Physical symptoms like headaches, stomachaches, or muscle tension (especially in your jaw or neck).
Avoidance of places, people, activities, or even topics that remind you of painful experiences.
Feeling numb or disconnected from your emotions or body.
If any of these resonate, it’s okay to reach out for help. Trauma healing therapy can guide you through understanding these feelings and finding relief.

Practical Steps to Start Healing Today
Healing doesn’t have to wait until you "start therapy". There are small, gentle actions you can take right now to support yourself. I found that these simple steps made a big difference in my daily life:
Create a Safe Space: Find a quiet corner in your home where you can relax. Add soft blankets, pillows, or calming scents like lavender.
Practice Grounding Techniques: When you feel overwhelmed, try deep breathing or focus on your senses. For example, two quick inhales through your nose and one long audible exhale through your mouth.
Write It Out: Journaling helps me process emotions or experiences I can’t say out loud. Try writing about your feelings or even just listing what you’re grateful for.
Move Your Body: Gentle exercise like walking or stretching can release tension and improve mood.
Connect with Nature: Spending time outside, even for a few minutes, can calm your mind and lift your spirits.
Remember, healing is not about rushing or forcing yourself.
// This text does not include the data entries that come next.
-- ==== Sys2Proof/Machine/ExecStep.lean ====
section
/-! DEFINITION. Machine/ExecStep.lean: the loop steps (R113 to R116). A command is the execution of the next step of a slice's
run, where that step is of the command's type. -/

namespace Sys2Proof.Machine

/-- A result from V[A] and V[B] as Q31 values, before saturation or wrapping (R114). -/
def State.stepSum (s : State) (t k op : Nat) (f : Int → Int → Int) : State :=
  s.runStep t k op fun r w => (r.put (stD w) (q31 (stNOSAT w) (f (r.sreg (stA w)) (r.sreg (stB w))))).next

/-- A result that needs no saturation. -/
def State.stepPlain (s : State) (t k op : Nat) (f : Run → Nat → Nat) : State :=
  s.runStep t k op fun r w => (r.setV (stD w) (f r w)).next

/-- Whether the condition of a BR holds (R113). -/
def Run.cond (r : Run) (c : Nat) : Bool :=
  let f := match c / 2 with
    | 0 => r.z
    | 1 => r.n
    | 2 => r.limf
    | _ => r.stale
  if c % 2 = 0 then f else !f

/-- What the run knows of a generator of its tile since its dispatch: PER, period number, counter. -/
def Run.genNow (r : Run) (g : Nat) : Nat × Nat × Nat :=
  match r.gens.find? fun x => x.1 == g with
  | some x => x.2
  | none => (0, 0, 0)

/-- V[A] clamped to two limits (R114): LIMF where it changes or where the low limit is above the high one. -/
def Run.clampTo (r : Run) (d : Nat) (x lo hi : Int) : Run :=
  if lo > hi ∨ x < lo then r.limit d lo true else if x > hi then r.limit d hi true else r.limit d x false

/-- A product of two V registers times 2^SH, exact. -/
def Run.product (r : Run) (w : Nat) : Int := r.sreg (stA w) * r.sreg (stB w) * 2 ^ stSH w

/-- PI (R115). -/
def Run.pi (r : Run) (w : Nat) : Run :=
  let e := r.sreg (stA w)
  let k := bits (stIMM w) 0 3
  let vl := r.sreg (bits (stIMM w) 4 3)
  let lim : Int := if vl = -(2 ^ 31) then 2 ^ 31 - 1 else if vl < 0 then -vl else vl
  let a := stRnd w (r.sreg (stB w + 1) * e * 2 ^ stSH w)
  let i := r.st k + a.1
  let ovr := decide (i > lim) || decide (i < -lim)
  let i := if i > lim then lim else if i < -lim then -lim else i
  let b := stRnd w (r.sreg (stB w) * e * 2 ^ stSH w)
  let y := b.1 + i
  let r := (((r.setSt k i).orSat (vl == -(2 ^ 31))).orSat a.2).orSat b.2
  let r := r.put (stD w) (satS 32 y, ovfS 32 y)
  { r with limf := ovr, lim := r.lim || ovr }

/-- FIL1 (R115). -/
def Run.fil1 (r : Run) (w : Nat) : Run :=
  let k := bits (stIMM w) 0 3
  let a := stRnd w (r.sreg (stB w) * (r.sreg (stA w) - r.st k))
  let y := r.st k + a.1
  ((r.setSt k (satS 32 y)).orSat a.2).put (stD w) (satS 32 y, ovfS 32 y)

/-- RES (R115). -/
def Run.res (r : Run) (w : Nat) : Run :=
  let k := bits (stIMM w) 0 3
  let a := stRnd w (2 * r.sreg (stB w) * r.st k)
  let b := stRnd w (r.sreg (stB w + 1) * r.sreg (stA w) * 2 ^ stSH w)
  let y := a.1 - r.st (k + 1) + b.1
  let old := r.st k
  ((((r.setSt (k + 1) old).setSt k (satS 32 y)).orSat a.2).orSat b.2).put (stD w) (satS 32 y, ovfS 32 y)

/-- DUTY (R115). -/
def Run.duty (r : Run) (w : Nat) : Run :=
  let a := r.sreg (stA w)
  let b := r.reg (stB w)
  let t : Int := if a ≤ 0 then 0 else rnd31 (stRND w) (a * b)
  r.limit (stD w) (if t > b then b else t) (decide (t > b))

/-- NOP. -/
def execLstepNop (tile slice : Nat) (s : State) : Out := .next (s.runStep tile slice 0x00 fun r _ => r.next)

/-- END. -/
def execLstepEnd (tile slice : Nat) (s : State) : Out :=
  .next (s.runStep tile slice 0x01 fun r _ => { r with ended := true, pairs := r.pairs + 1 })

/-- BR. -/
def execLstepBr (tile slice : Nat) (s : State) : Out :=
  .next (s.runStep tile slice 0x02 fun r w => if r.cond (bits (stIMM w) 12 3) then r.jump (bits (stIMM w) 0 12) else r.next)

/-- JMP. -/
def execLstepJmp (tile slice : Nat) (s : State) : Out :=
  .next (s.runStep tile slice 0x03 fun r w => r.jump (bits (stIMM w) 0 12))

/-- LDC: a word of the working copy. -/
def execLstepLdc (tile slice : Nat) (s : State) : Out :=
  .next (s.stepPlain tile slice 0x08 fun r w => r.w.getD (bits (stIMM w) 0 4) 0)

/-- LDI. -/
def execLstepLdi (tile slice : Nat) (s : State) : Out := .next (s.stepPlain tile slice 0x09 fun _ w => stIMM w)

/-- LDW: a shared value of the cluster, as it stands. -/
def execLstepLdw (tile slice : Nat) (s : State) : Out :=
  .next (s.stepPlain tile slice 0x0A fun _ w => s.getF (pgLENG tile) (F.LENG_SHV_VALUE (bits (stIMM w) 0 8)))

/-- LDG: what the run knows of a generator. -/
def execLstepLdg (tile slice : Nat) (s : State) : Out :=
  .next (s.stepPlain tile slice 0x0B fun r w =>
    let x := r.genNow (bits (stIMM w) 0 8)
    match bits (stIMM w) 8 2 with
    | 0 => x.1 * 32 % 2 ^ 32
    | 1 => x.2.1 % 2 ^ 32
    | 2 => x.2.2 * 32 % 2 ^ 32
    | _ => 0)

/-- LDP: the plan value where its tag names the bound generator's present period, else V[B]. -/
def execLstepLdp (tile slice : Nat) (s : State) : Out :=
  .next (s.runStep tile slice 0x0C fun r w =>
    let bind := r.w.getD 1 0
    let tag := r.w.getD 3 0
    let ok := bit bind 8 && bit tag 31 && bits tag 0 16 == (r.genNow (bits bind 0 8)).2.1 % 2 ^ 16
    ({ r.setV (stD w) (if ok then r.w.getD 2 0 else r.reg (stB w)) with stale := !ok }).next)

/-- ADD. -/
def execLstepAdd (tile slice : Nat) (s : State) : Out := .next (s.stepSum tile slice 0x10 fun a b => a + b)

/-- SUB. -/
def execLstepSub (tile slice : Nat) (s : State) : Out := .next (s.stepSum tile slice 0x11 fun a b => a - b)

/-- MUL. -/
def execLstepMul (tile slice : Nat) (s : State) : Out :=
  .next (s.runStep tile slice 0x12 fun r w => (r.put (stD w) (stRnd w (r.product w))).next)

/-- MAC. -/
def execLstepMac (tile slice : Nat) (s : State) : Out :=
  .next (s.runStep tile slice 0x13 fun r w => (r.setAcc (bits w 8 1) (r.acc (bits w 8 1) + r.product w)).next)

/-- MSU. -/
def execLstepMsu (tile slice : Nat) (s : State) : Out :=
  .next (s.runStep tile slice 0x14 fun r w => (r.setAcc (bits w 8 1) (r.acc (bits w 8 1) - r.product w)).next)

/-- LDY. -/
def execLstepLdy (tile slice : Nat) (s : State) : Out :=
  .next (s.runStep tile slice 0x15 fun r w => (r.setAcc (bits w 8 1) (r.sreg (stA w) * 2 ^ 31)).next)

/-- MOVY. -/
def execLstepMovy (tile slice : Nat) (s : State) : Out :=
  .next (s.runStep tile slice 0x16 fun r w => (r.put (stD w) (stRnd w (r.acc (bits w 11 1) * 2 ^ stSH w))).next)

/-- ABS. -/
def execLstepAbs (tile slice : Nat) (s : State) : Out :=
  .next (s.stepSum tile slice 0x17 fun a _ => if a < 0 then -a else a)

/-- NEG. -/
def execLstepNeg (tile slice : Nat) (s : State) : Out := .next (s.stepSum tile slice 0x18 fun a _ => 0 - a)

/-- SHR. -/
def execLstepShr (tile slice : Nat) (s : State) : Out :=
  .next (s.stepPlain tile slice 0x19 fun r w => wrap 32 (asr (r.sreg (stA w)) (bits (stIMM w) 0 5)))

/-- SHL: it saturates whatever NOSAT says. -/
def execLstepShl (tile slice : Nat) (s : State) : Out :=
  .next (s.runStep tile slice 0x1A fun r w =>
    (r.put (stD w) (q31 false (r.sreg (stA w) * 2 ^ bits (stIMM w) 0 5))).next)

/-- MIN. -/
def execLstepMin (tile slice : Nat) (s : State) : Out :=
  .next (s.stepPlain tile slice 0x1B fun r w => wrap 32 (min (r.sreg (stA w)) (r.sreg (stB w))))

/-- MAX. -/
def execLstepMax (tile slice : Nat) (s : State) : Out :=
  .next (s.stepPlain tile slice 0x1C fun r w => wrap 32 (max (r.sreg (stA w)) (r.sreg (stB w))))

/-- LIM. -/
def execLstepLim (tile slice : Nat) (s : State) : Out :=
  .next (s.runStep tile slice 0x20 fun r w =>
    (r.clampTo (stD w) (r.sreg (stA w)) (r.sreg (stB w)) (r.sreg (stB w + 1))).next)

/-- LIMI. -/
def execLstepLimi (tile slice : Nat) (s : State) : Out :=
  .next (s.runStep tile slice 0x21 fun r w =>
    (r.clampTo (stD w) (r.sreg (stA w)) (sgn 16 (bits (stIMM w) 0 16) * 2 ^ 16) (sgn 16 (bits (stIMM w) 16 16) * 2 ^ 16)).next)

/-- PI. -/
def execLstepPi (tile slice : Nat) (s : State) : Out := .next (s.runStep tile slice 0x28 fun r w => (r.pi w).next)

/-- FIL1. -/
def execLstepFil1 (tile slice : Nat) (s : State) : Out := .next (s.runStep tile slice 0x29 fun r w => (r.fil1 w).next)

/-- RES. -/
def execLstepRes (tile slice : Nat) (s : State) : Out := .next (s.runStep tile slice 0x2A fun r w => (r.res w).next)

/-- DUTY. -/
def execLstepDuty (tile slice : Nat) (s : State) : Out := .next (s.runStep tile slice 0x30 fun r w => (r.duty w).next)

/-- CMPW: a compare is staged. -/
def execLstepCmpw (tile slice : Nat) (s : State) : Out :=
  .next (s.runStep tile slice 0x38 fun r w =>
    r.stage (decide (r.cmpw.length < 8))
      { r with cmpw := r.cmpw ++ [(bits (stIMM w) 0 8, bits (stIMM w) 8 2, r.reg (stA w))] })

/-- STS: a state of the working copy. -/
def execLstepSts (tile slice : Nat) (s : State) : Out :=
  .next (s.runStep tile slice 0x39 fun r w => (r.setSt (bits (stIMM w) 0 3) (r.sreg (stA w))).next)

/-- STW: a shared value is staged. -/
def execLstepStw (tile slice : Nat) (s : State) : Out :=
  .next (s.runStep tile slice 0x3A fun r w =>
    r.stage (decide (r.stw.length < 4)) { r with stw := r.stw ++ [(bits (stIMM w) 0 8, r.reg (stA w))] })

/-- WAKE: a trigger is staged. -/
def execLstepWake (tile slice : Nat) (s : State) : Out :=
  .next (s.runStep tile slice 0x3B fun r w =>
    r.stage (decide (r.wake.length + r.evt.length < 4))
      { r with wake := r.wake ++ [(bits (stIMM w) 0 11, r.reg (stA w))] })

/-- EVT: an event is staged. -/
def execLstepEvt (tile slice : Nat) (s : State) : Out :=
  .next (s.runStep tile slice 0x3C fun r w =>
    r.stage (decide (r.wake.length + r.evt.length < 4)) { r with evt := r.evt ++ [bits (stIMM w) 0 6] })

end Sys2Proof.Machine
end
It’s about showing up with kindness and patience.

Building Supportive Relationships
One of the hardest parts of healing is feeling alone or being isolated. I’ve learned that reaching out and building connections can be incredibly powerful. You don’t have to share everything at once, or even at all, but having someone who is present can lighten the load.
Here are some ways to nurture supportive relationships:
Find a trusted loved one who can be your safe person to share with.
Join a support group where others understand what you’re going through.
Consider couples therapy if your relationship needs healing too.
Set healthy boundaries to protect your energy and well-being.
It’s okay to ask for help and to take your time finding the right people. Healing together can create deeper bonds and remind you that you’re not alone.
Embracing Self-Compassion and Patience
Healing from trauma is a process that takes time. In this very productivity and performance-based society I often struggled with feeling frustrated or impatient with myself. But learning to be gentle and compassionate changed everything.
Try these ideas to cultivate self-compassion:
Talk to yourself like a friend. When negative thoughts arise, respond with kindness.
Celebrate small victories. Every step forward, no matter how tiny, is progress.
Allow yourself to rest. Healing isn’t about pushing harder; it’s about listening to your needs and body.
Practice mindfulness. Notice your feelings without judgment and remind yourself that it’s okay to feel whatever comes up.
You are a human being not a human doing. You are worthy of love and care, especially from yourself.
Healing is possible, and you don’t have to do it alone. If you feel ready, consider exploring trauma healing therapy with a professional who can guide you through this journey. Remember, every step you take is a step toward a more peaceful and fulfilling life. Be gentle with yourself—you are doing the best you can, and that is enough.